— Aim of the task —
In exact form, please repeat the records from their opening line down to the line with "next hns =>", including that line.

━━━━━━

/-- The members of an element list are elements of doubleword registers (43 R95, R96). -/
theorem kind_of_mem_elementList {c : Config} {l : RegList} {found : List Nat × ElemSuffix} {r : VecReg} {suffix : ElemSuffix}
    (h : elementList c l = .ok found) (hmem : .one r suffix ∈ l.items) : r.kind = .d := by
  unfold elementList at h
  split at h
  · cases h
  · split at h
    · split at h
      · cases h
      · split at h
        · cases h
        · next hns =>
          obtain ⟨n, hn⟩ := exists_of_mem_of_mapM hns hmem
          simp only [ListItem.doublewordWith, Option.ite_none_right_eq_some] at hn
          exact hn.1.1
    · cases h

/-! ## Spellings -/

/-- The registers `a` to `b` of one letter, each written out. -/
def enumeration (kind : VecKind) (a b : Nat) : List ListItem :=
  (listNumbers a (b + 1 - a) 1).map fun n => .one ⟨kind, n⟩ .whole

theorem listNumbers_one_eq_range' (d k : Nat) : listNumbers d k 1 = List.range' d k := by
  simp [listNumbers, List.range'_eq_map_range]

theorem mapM_wholeOf (kind : VecKind) (ns : List Nat) :
    (ns.map fun n => ListItem.one ⟨kind, n⟩ .whole).mapM (ListItem.wholeOf kind) = some ns := by
  induction ns with
  | nil => rfl
  | cons n ns ih => simp [List.mapM_cons, ih, ListItem.wholeOf]

/-- An enumeration of at least one register names the registers it writes out. -/
theorem writtenRegisters_enumeration (kind : VecKind) {a b : Nat} (h : a ≤ b) :
    writtenRegisters (enumeration kind a b) = .ok (kind, listNumbers a (b + 1 - a) 1) := by
  obtain ⟨k, hk⟩ : ∃ k, b + 1 - a = k + 1 := ⟨b - a, by omega⟩
  rw [enumeration, listNumbers_one_eq_range', hk, List.range'_succ, List.map_cons, writtenRegisters, mapM_wholeOf]

/-- A range upwards names the registers of its enumeration (43 R98). -/
theorem writtenRegisters_range (kind : VecKind) {a b : Nat} (h : a ≤ b) :
    writtenRegisters [.range ⟨kind, a⟩ ⟨kind, b⟩] = .ok (kind, listNumbers a (b + 1 - a) 1) := by
  simp [writtenRegisters, rangeNumbers, h, Except.map]

/-- A range downwards is rejected (43 R98). -/
theorem listDoublewords_downwards (c : Config) (kind : VecKind) {a b : Nat} (h : b < a) :
    listDoublewords c ⟨true, [.range ⟨kind, a⟩ ⟨kind, b⟩]⟩ = .error .listForm := by
  simp [listDoublewords, writtenRegisters, rangeNumbers, Nat.not_le.mpr h, Except.map]

/-- The halves of consecutive quadword registers are consecutive. -/
theorem flatMap_halves (a k : Nat) :
    (List.range' a k).flatMap (fun n => [2 * n, 2 * n + 1]) = List.range' (2 * a) (2 * k) := by
  induction k generalizing a with
  | zero => rfl
  | succ k ih => simp [List.range'_succ, ih, Nat.mul_add]

/-- Consecutive quadword registers are the doubleword registers of their halves (43 R99). -/
theorem doublewordsOf_quadwords (a b : Nat) :
    doublewordsOf (.q, listNumbers a (b + 1 - a) 1) =
      doublewordsOf (.d, listNumbers (2 * a) (2 * b + 1 + 1 - 2 * a) 1) := by
  have hcount : 2 * b + 1 + 1 - 2 * a = 2 * (b + 1 - a) := by omega
  simp only [doublewordsOf, listNumbers_one_eq_range', flatMap_halves, hcount]

/-- Two lists of whole registers that name the same doubleword registers. -/
def SameDoublewords (items items' : List ListItem) : Prop :=
  ∃ w w', writtenRegisters items = .ok w ∧ writtenRegisters items' = .ok w' ∧ doublewordsOf w = doublewordsOf w'

theorem sameDoublewords_range_enumeration (kind : VecKind) {a b : Nat} (h : a ≤ b) :
    SameDoublewords [.range ⟨kind, a⟩ ⟨kind, b⟩] (enumeration kind a b) :=
  ⟨_, _, writtenRegisters_range kind h, writtenRegisters_enumeration kind h, rfl⟩

theorem sameDoublewords_quadRange {a b : Nat} (h : a ≤ b) :
    SameDoublewords [.range ⟨.q, a⟩ ⟨.q, b⟩] [.range ⟨.d, 2 * a⟩ ⟨.d, 2 * b + 1⟩] :=
  ⟨_, _, writtenRegisters_range .q h, writtenRegisters_range .d (by omega), doublewordsOf_quadwords a b⟩

theorem sameDoublewords_quadEnumeration {a b : Nat} (h : a ≤ b) :
    SameDoublewords (enumeration .q a b) [.range ⟨.d, 2 * a⟩ ⟨.d, 2 * b + 1⟩] :=
  ⟨_, _, writtenRegisters_enumeration .q h, writtenRegisters_range .d (by omega), doublewordsOf_quadwords a b⟩

/-! ## Lists and lines read alike -/

section
variable {items items' : List ListItem}

theorem listDoublewords_congr (c : Config) (h : SameDoublewords items items') :
    listDoublewords c ⟨true, items⟩ = listDoublewords c ⟨true, items'⟩ := by
  obtain ⟨w, w', hw, hw', hsame⟩ := h
  simp only [listDoublewords, hw, hw', hsame, Bool.not_true, Bool.false_and]

/-- A list of whole registers is a VLD1's list. -/
theorem listForVld1_of_writtenRegisters {w : VecKind × List Nat} (c : Config) (h : writtenRegisters items = .ok w) :
    listForVld1 c ⟨true, items⟩ = listDoublewords c ⟨true, items⟩ :=
  if_neg (by simpa using namesElements_of_writtenRegisters h)

theorem listForVld1_congr (c : Config) (h : SameDoublewords items items') :
    listForVld1 c ⟨true, items⟩ = listForVld1 c ⟨true, items'⟩ := by
  have hlists := listDoublewords_congr c h
  obtain ⟨w, w', hw, hw', -⟩ := h
  rw [listForVld1_of_writtenRegisters c hw, listForVld1_of_writtenRegisters c hw', hlists]

/-- Whatever the rest of the line, it sees its list through the doubleword registers only; a line that is no load takes
no list. -/
theorem assemble_withList_congr (c : Config) (q : Bool) (l : AsmLine) (addr : AddressText)
    (h : SameDoublewords items items') :
    assemble c q (withList l items addr) = assemble c q (withList l items' addr) := by
  have hload (dt : DataType) : asmVld1 c dt ⟨true, items⟩ addr = asmVld1 c dt ⟨true, items'⟩ addr := by
    rw [asmVld1, asmVld1, listForVld1_congr c h]
  obtain ⟨m, suffix, cond, width, dts, ops⟩ := l
  cases m with
  | vadd | vsubw | vmovn => rfl
  | vld1 =>
    unfold assemble
    simp only [withList, hload]
    rfl

end

end Sys2Proof.Machine
end

section
/-! PROOFS. The obligations on register lists and scalars (spec 43). -/

namespace Sys2Proof.Machine

/-- Settles O22: the scalar and the single-precision register are one element of one doubleword register. -/
theorem wordScalarIsSingleRegister : Obligations.WordScalarIsSingleRegister := by
  refine ⟨fun s m x hm hx => ?_, fun m x hm => sOfScalar?_eq_none hm⟩
  have hj := sOfScalar?_eq_some (x := ⟨m, x⟩) hm hx
  refine ⟨_, rfl, hj, readScalar_eq_readS hj s, fun v => ⟨?_, ?_⟩⟩
  · rw [readScalar_eq_readS hj, readS_writeS_same]
  · rw [writeScalar_eq_writeS hj, readS_writeS_same]

/-- Settles O53: the spellings name the same doubleword registers, and lists and lines are read through those; a member
with an index or empty brackets is no whole register, and an element of a list is one of a doubleword register. -/
theorem listSpellingsAgree : Obligations.ListSpellingsAgree := by
  refine ⟨fun c a b => ⟨fun h => ?_, fun h => ?_, fun h => ?_, fun h => ?_⟩,
    fun c q l addr a b kind => ⟨fun h => ?_, fun h i => ?_, fun h => ?_⟩,
    fun c l k suffix ds hsuffix hmem => ⟨fun hlist => ?_, fun common hlist => ?_⟩⟩
  · exact listDoublewords_congr c (sameDoublewords_range_enumeration .d h)
  · exact listDoublewords_downwards c .d h
  · exact listDoublewords_congr c (sameDoublewords_quadRange h)
  · exact listDoublewords_congr c (sameDoublewords_quadEnumeration h)
  · exact assemble_withList_congr c q l addr (sameDoublewords_range_enumeration kind h)
  · refine assemble_load_ne_ok fun dt hok => ?_
    obtain ⟨ds, -, -, -, hlist, -⟩ := asmVld1_ok hok
    cases (listDoublewords_downwards c kind h).symm.trans (listDoublewords_of_listForVld1 hlist)
  · exact assemble_withList_congr c q l addr (sameDoublewords_quadRange h)
  · obtain ⟨w, hw⟩ := exists_writtenRegisters_of_listDoublewords hlist
    have hwhole := namesElements_of_writtenRegisters hw _ hmem
    cases suffix with
    | whole => exact hsuffix rfl
    | lane | allLanes => cases hwhole
  · cases kind_of_mem_elementList hlist hmem

end Sys2Proof.Machine
end

section
/-! PROOFS. Words and instructions are each other's (spec 30 R54, 44 R112 to R115): the fields of an encoded word are the
operands it was made of, and a word of a row is its fields side by side. -/

namespace Sys2Proof.Machine

/-! ## Operands to words and back -/

theorem flagBit_decide (b : BitVec 1) : flagBit (decide (b = 1#1)) = b := by
  revert b
  decide

theorem decide_flagBit (b : Bool) : decide (flagBit b = 1#1) = b := by
  cases b <;> rfl

theorem sizeField_eq_three_iff (k : ElemSize) : sizeField k = 0b11#2 ↔ k = .e64 := by
  cases k <;> decide

theorem vaddFields_append_vaddLow (top : BitVec 8) (o : VaddOperands) : vaddFields (top ++ vaddLow o) = o := by
  simp (disch := decide) only [vaddFields, vaddLow, fieldAt, BitVec.extractLsb'_append_eq_of_le,
    BitVec.extractLsb'_append_eq_of_add_le, Nat.reduceSub, BitVec.extractLsb'_eq_self, sizeOfField_sizeField,
    dNumber_fields, decide_flagBit]

/-- VSUBW's operands are read back where U is, and its row's constraint on the size is its well-formedness (44 R113). -/
theorem vsubwFields_append_vsubwLow {top : BitVec 8} {uBit : Nat} {o : VsubwOperands} (hwf : o.wellFormed = true)
    (hu : fieldAt (top ++ vsubwLow o) uBit 1 = flagBit o.isUnsigned) :
    vsubwFields uBit (top ++ vsubwLow o) = some o := by
  have hsize : ¬ sizeField o.size = 0b11#2 := by
    rw [sizeField_eq_three_iff]
    exact of_decide_eq_true hwf
  rw [vsubwFields, hu]
  simp (disch := decide) only [vsubwLow, fieldAt, BitVec.extractLsb'_append_eq_of_le,
    BitVec.extractLsb'_append_eq_of_add_le, Nat.reduceSub, BitVec.extractLsb'_eq_self, sizeOfField_sizeField,
    dNumber_fields, decide_flagBit]
  exact if_neg hsize

theorem vmovnFields_append_vmovnLow (top : BitVec 8) (o : VmovnOperands) : vmovnFields (top ++ vmovnLow o) = o := by
  simp (disch := decide) only [vmovnFields, vmovnLow, fieldAt, BitVec.extractLsb'_append_eq_of_le,
    BitVec.extractLsb'_append_eq_of_add_le, Nat.reduceSub, BitVec.extractLsb'_eq_self, sizeOfField_sizeField,
    dNumber_fields]

theorem vld1Fields_append_vld1Low (top : BitVec 8) (type : BitVec 4) {o : Vld1Operands}
    (hwf : o.format.wellFormed = true) : vld1Fields (top ++ vld1Low type o) = o := by
  have hrn : (BitVec.ofNat 4 o.rn.val).toFin = o.rn := Fin.ext (Nat.mod_eq_of_lt o.rn.isLt)
  simp (disch := decide) only [vld1Fields, vld1Low, fieldAt, BitVec.extractLsb'_append_eq_of_le,
    BitVec.extractLsb'_append_eq_of_add_le, Nat.reduceSub, BitVec.extractLsb'_eq_self, sizeOfField_sizeField,
    dNumber_fields, alignOfField_alignField, formatOfField_formatField o.format hwf, hrn]

/-! ## Words to operands and back -/

theorem fieldAt_append_fieldAt (w : Word) {hi lo m n : Nat} (h : hi = lo + n) :
    fieldAt w hi m ++ fieldAt w lo n = fieldAt w lo (m + n) :=
  BitVec.extractLsb'_append_extractLsb'_eq_extractLsb' h

variable {w : Word}

/-- A word is its top byte above its other 24 bits. -/
theorem append_eq_of_fieldAt {top : BitVec 8} {low : BitVec 24} (htop : fieldAt w 24 8 = top)
    (hlow : low = fieldAt w 0 24) : top ++ low = w :=
  calc top ++ low = fieldAt w 24 8 ++ fieldAt w 0 24 := by rw [htop, hlow]
    _ = fieldAt w 0 32 := fieldAt_append_fieldAt w (by decide)
    _ = w := BitVec.extractLsb'_eq_self

/-- With the bits that VADD's rows fix, the other bits are the fields (44 R112). -/
theorem vaddLow_vaddFields (h23 : fieldAt w 23 1 = 0b0#1) (h8 : fieldAt w 8 4 = 0b1000#4)
    (h4 : fieldAt w 4 1 = 0b0#1) : vaddLow (vaddFields w) = fieldAt w 0 24 :=
  calc vaddLow (vaddFields w)
      = fieldAt w 23 1 ++ fieldAt w 22 1 ++ fieldAt w 20 2 ++ fieldAt w 16 4 ++ fieldAt w 12 4 ++ fieldAt w 8 4
        ++ fieldAt w 7 1 ++ fieldAt w 6 1 ++ fieldAt w 5 1 ++ fieldAt w 4 1 ++ fieldAt w 0 4 := by
        simp only [vaddLow, vaddFields, dHighBit_dNumber, dLowBits_dNumber, sizeField_sizeOfField, flagBit_decide,
          h23, h8, h4]
    _ = fieldAt w 0 24 := by simp (disch := decide) only [fieldAt_append_fieldAt]

/-- With the bits that VSUBW's rows fix, the other bits are the fields (44 R113). -/
theorem vsubwLow_of_vsubwFields {uBit : Nat} {o : VsubwOperands} (ho : vsubwFields uBit w = some o)
    (h23 : fieldAt w 23 1 = 0b1#1) (h8 : fieldAt w 8 4 = 0b0011#4) (h6 : fieldAt w 6 1 = 0b0#1)
    (h4 : fieldAt w 4 1 = 0b0#1) : vsubwLow o = fieldAt w 0 24 := by
  obtain ⟨hd, hn, hm⟩ := vsubwFields_registers ho
  obtain ⟨hsize, -⟩ := vsubwFields_type ho
  calc vsubwLow o
      = fieldAt w 23 1 ++ fieldAt w 22 1 ++ fieldAt w 20 2 ++ fieldAt w 16 4 ++ fieldAt w 12 4 ++ fieldAt w 8 4
        ++ fieldAt w 7 1 ++ fieldAt w 6 1 ++ fieldAt w 5 1 ++ fieldAt w 4 1 ++ fieldAt w 0 4 := by
        simp only [vsubwLow, hd, hn, hm, hsize, dHighBit_dNumber, dLowBits_dNumber, sizeField_sizeOfField, h23, h8,
          h6, h4]
    _ = fieldAt w 0 24 := by simp (disch := decide) only [fieldAt_append_fieldAt]

/-- With the bits that VMOVN's rows fix, the other bits are the fields (44 R114). -/
theorem vmovnLow_vmovnFields (h23 : fieldAt w 23 1 = 0b1#1) (h20 : fieldAt w 20 2 = 0b11#2)
    (h16 : fieldAt w 16 2 = 0b10#2) (h6 : fieldAt w 6 6 = 0b001000#6) (h4 : fieldAt w 4 1 = 0b0#1) :
    vmovnLow (vmovnFields w) = fieldAt w 0 24 :=
  calc vmovnLow (vmovnFields w)
      = fieldAt w 23 1 ++ fieldAt w 22 1 ++ fieldAt w 20 2 ++ fieldAt w 18 2 ++ fieldAt w 16 2 ++ fieldAt w 12 4
        ++ fieldAt w 6 6 ++ fieldAt w 5 1 ++ fieldAt w 4 1 ++ fieldAt w 0 4 := by
        simp only [vmovnLow, vmovnFields, dHighBit_dNumber, dLowBits_dNumber, sizeField_sizeOfField, h23, h20, h16,
          h6, h4]
    _ = fieldAt w 0 24 := by simp (disch := decide) only [fieldAt_append_fieldAt]

/-- With the bits that VLD1's rows fix, the other bits are the fields (44 R115). -/
theorem vld1Low_vld1Fields {type : BitVec 4} (h23 : fieldAt w 23 1 = 0b0#1) (h20 : fieldAt w 20 2 = 0b10#2)
    (h8 : fieldAt w 8 4 = type) : vld1Low type (vld1Fields w) = fieldAt w 0 24 :=
  calc vld1Low type (vld1Fields w)
      = fieldAt w 23 1 ++ fieldAt w 22 1 ++ fieldAt w 20 2 ++ fieldAt w 16 4 ++ fieldAt w 12 4 ++ fieldAt w 8 4
        ++ fieldAt w 6 2 ++ fieldAt w 4 2 ++ fieldAt w 0 4 := by
        have hrn : BitVec.ofNat 4 (fieldAt w 16 4).toFin.val = fieldAt w 16 4 := BitVec.ofNat_toNat _ _
        simp only [vld1Low, vld1Fields, dHighBit_dNumber, dLowBits_dNumber, sizeField_sizeOfField,
          alignField_alignOfField, (formatField_formatOfField _).1, hrn, h23, h20, h8]
    _ = fieldAt w 0 24 := by simp (disch := decide) only [fieldAt_append_fieldAt]

/-! ## U in the top byte of VSUBW's words (44 R111, R113) -/

theorem flagBit_getLsbD (w : Word) (lo : Nat) : flagBit (w.getLsbD lo) = fieldAt w lo 1 := by
  rw [← flagBit_decide (fieldAt w lo 1)]
  simp [fieldAt_eq_one_iff]

theorem vsubwFields_encode_vsubwIn (iset : InstrSet) {o : VsubwOperands} (hwf : o.wellFormed = true) :
    vsubwFields (unsignedBitOf iset) (encode (vsubwIn iset o)) = some o := by
  cases iset
  all_goals
    refine vsubwFields_append_vsubwLow hwf ?_
    simp (disch := decide) only [unsignedBitOf, fieldAt, BitVec.extractLsb'_append_eq_of_le,
      BitVec.extractLsb'_append_eq_of_add_le, Nat.reduceSub, BitVec.extractLsb'_eq_self]

/-- VSUBW's row in a set (44 R113). -/
def vsubwRow : InstrSet → Row
  | .a32 => rowsA32[1]
  | .t32 => rowsT32[1]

━━━━━━

— Response to the task —
/-- The members of an element list are elements of doubleword registers (43 R95, R96). -/
theorem kind_of_mem_elementList {c : Config} {l : RegList} {found : List Nat × ElemSuffix} {r : VecReg} {suffix : ElemSuffix}
    (h : elementList c l = .ok found) (hmem : .one r suffix ∈ l.items) : r.kind = .d := by
  unfold elementList at h
  split at h
  · cases h
  · split at h
    · split at h
      · cases h
      · split at h
        · cases h
        · next hns =>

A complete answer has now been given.